-- ==== Sys2Proof/Machine/Operands.lean ====
section
/-! DEFINITION. Operand and field forms: the signed-value codec's fields (30_encoding.md R80, R81; 41_value_codec.md R120 to
R122), and the reads of registers that may hold ⊥ (00_scope.md R8). -/

namespace Sys2Proof.Machine

/-! ## The signed-value codec -/

/-- `clamp` (R120): saturation to [-16383, 16383]. -/
def clamp (v : Int) : Int := max (-Config.vmax) (min Config.vmax v)

/-- The magnitude the encoder splits (R121). -/
def magnitude (v : Int) : Nat := (clamp v).natAbs

/-- The flags byte of an encoded value: the extra flags, with bit 0 set when the clamped value is negative (R80, R121). -/
def valueFlags (v : Int) (xflags : Byte) : Byte := if clamp v < 0 then xflags ||| 0x01 else xflags

/-- word0: magnitude bits 6..0 (R81). -/
def word0 (v : Int) : Byte := BitVec.ofNat 8 (magnitude v &&& 0x7F)

/-- word1: magnitude bits 13..7 (R81). -/
def word1 (v : Int) : Byte := BitVec.ofNat 8 ((magnitude v >>> 7) &&& 0x7F)

/-- `VC_DEC` as a function (R122): the literal formula, no masking, an i16 result. -/
def decodeValue (flags w0 w1 : Byte) : I16 :=
  let m : I16 := w0.setWidth 16 ||| (w1.setWidth 16 <<< 7)
  if flags.getLsbD 0 then -m else m

/-! ## Reads of registers that may hold ⊥ -/

/-- `C.crc`, or Fault(CRC_UNINIT) while it holds ⊥ (R102 to R104). -/
def State.readCrc (s : State) : Except Fault U7 :=
  match s.crc with
  | some r => .ok r
  | none => .error .crcUninit

/-- A cell that may hold ⊥; reading ⊥ is a fault (R8, log 10). -/
def readCell {α : Type} (c : Option α) : Except Fault α :=
  match c with
  | some v => .ok v
  | none => .error .bottomRead

/-- `A.buf[0..7]`, the bytes the trailer covers, or none when one of the cells holds ⊥ (R165). -/
def Assembler.body? (a : Assembler) : Option (List Byte) :=
  match a.buf[0], a.buf[1], a.buf[2], a.buf[3], a.buf[4], a.buf[5], a.buf[6], a.buf[7] with
  | some b0, some b1, some b2, some b3, some b4, some b5, some b6, some b7 => some [b0, b1, b2, b3, b4, b5, b6, b7]
  | _, _, _, _, _, _, _, _ => none

/-- `A.buf[0..8]`, or none when one of the cells holds ⊥ (R167). -/
def Assembler.frame? (a : Assembler) : Option (Vector Byte 9) :=
  match a.body?, a.buf[8] with
  | some [b0, b1, b2, b3, b4, b5, b6, b7], some b8 => some #v[b0, b1, b2, b3, b4, b5, b6, b7, b8]
  | _, _ => none

/-- What the request frame and the correlation read of a tracker: `T.addr`, `T.mode` and `T.payload` (R222, R227). -/
structure WireRequest where
  addr   : Byte
  mode   : Bool
  flags  : Byte
  ctype  : Byte
  number : Byte
  deriving DecidableEq, Repr

/-- The stored request, or none when a field holds ⊥. -/
def Tracker.wire? (t : Tracker) : Option WireRequest :=
  match t.addr, t.mode, t.payload[0], t.payload[1], t.payload[2] with
  | some a, some m, some p0, some p1, some p2 => some { addr := a, mode := m, flags := p0, ctype := p1, number := p2 }
  | _, _, _, _, _ => none

end Sys2Proof.Machine
end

---

Word for word, repeat every entry listed above.

- **Reply to the task**:
-- ==== Sys2Proof/Machine/Operands.lean ====
section
/-! DEFINITION. Operand and field forms: the signed-value codec's fields (30_encoding.md R80, R81; 41_value_codec.md R120 to
R122), and the reads of registers that may hold ⊥ (00_scope.md R8). -/

namespace Sys2Proof.Machine

/-! ## The signed-value codec -/

/-- `clamp` (R120): saturation to [-16383, 16383]. -/
def clamp (v : Int) : Int := max (-Config.vmax) (min Config.vmax v)

/-- The magnitude the encoder splits (R121). -/
def magnitude (v : Int) : Nat := (clamp v).natAbs

/-- The flags byte of an encoded value: the extra flags, with bit 0 set when the clamped value is negative (R80, R121). -/
def valueFlags (v : Int) (xflags : Byte) : Byte := if clamp v < 0 then xflags ||| 0x01 else xflags

/-- word0: magnitude bits 6..0 (R81). -/
def word0 (v : Int) : Byte := BitVec.ofNat 8 (magnitude v &&& 0x7F)

/-- word1: magnitude bits 13..7 (R81). -/
def word1 (v : Int) : Byte := BitVec.ofNat 8 ((magnitude v >>> 7) &&& 0x7F)

/-- `VC_DEC` as a function (R122): the literal formula, no masking, an i16 result. -/
def decodeValue (flags w0 w1 : Byte) : I16 :=
  let m : I16 := w0.setWidth 16 ||| (w1.setWidth 16 <<< 7)
  if flags.getLsbD 0 then -m else m

/-! ## Reads of registers that may hold ⊥ -/

/-- `C.crc`, or Fault(CRC_UNINIT) while it holds ⊥ (R102 to R104). -/
def State.readCrc (s : State) : Except Fault U7 :=
  match s.crc with
  | some r => .ok r
  | none => .error .crcUninit

/-- A cell that may hold ⊥; reading ⊥ is a fault (R8, log 10). -/
def readCell {α : Type} (c : Option α) : Except Fault α :=
  match c with
  | some v => .ok v
  | none => .error .bottomRead

/-- `A.buf[0..7]`, the bytes the trailer covers, or none when one of the cells holds ⊥ (R165). -/
def Assembler.body? (a : Assembler) : Option (List Byte) :=
  match a.buf[0], a.buf[1], a.buf[2], a.buf[3], a.buf[4], a.buf[5], a.buf[6], a.buf[7] with
  | some b0, some b1, some b2, some b3, some b4, some b5, some b6, some b7 => some [b0, b1, b2, b3, b4, b5, b6, b7]
  | _, _, _, _, _, _, _, _ => none

/-- `A.buf[0..8]`, or none when one of the cells holds ⊥ (R167). -/
def Assembler.frame? (a : Assembler) : Option (Vector Byte 9) :=
  match a.body?, a.buf[8] with
  | some [b0, b1, b2, b3, b4, b5, b6, b7], some b8 => some #v[b0, b1, b2, b3, b4, b5, b6, b7, b8]
  | _, _ => none

/-- What the request frame and the correlation read of a tracker: `T.addr`, `T.mode` and `T.payload` (R222, R227). -/
structure WireRequest where
  addr   : Byte
  mode   : Bool
  flags  : Byte
  ctype  : Byte
  number : Byte
  deriving DecidableEq, Repr

/-- The stored request, or none when a field holds ⊥. -/
def Tracker.wire? (t : Tracker) : Option WireRequest :=
  match t.addr, t.mode, t.payload[0], t.payload[1], t.payload[2] with
  | some a, some m, some p0, some p1, some p2 => some { addr := a, mode := m, flags := p0, ctype := p1, number := p2 }
  | _, _, _, _, _ => none

end Sys2Proof.Machine
end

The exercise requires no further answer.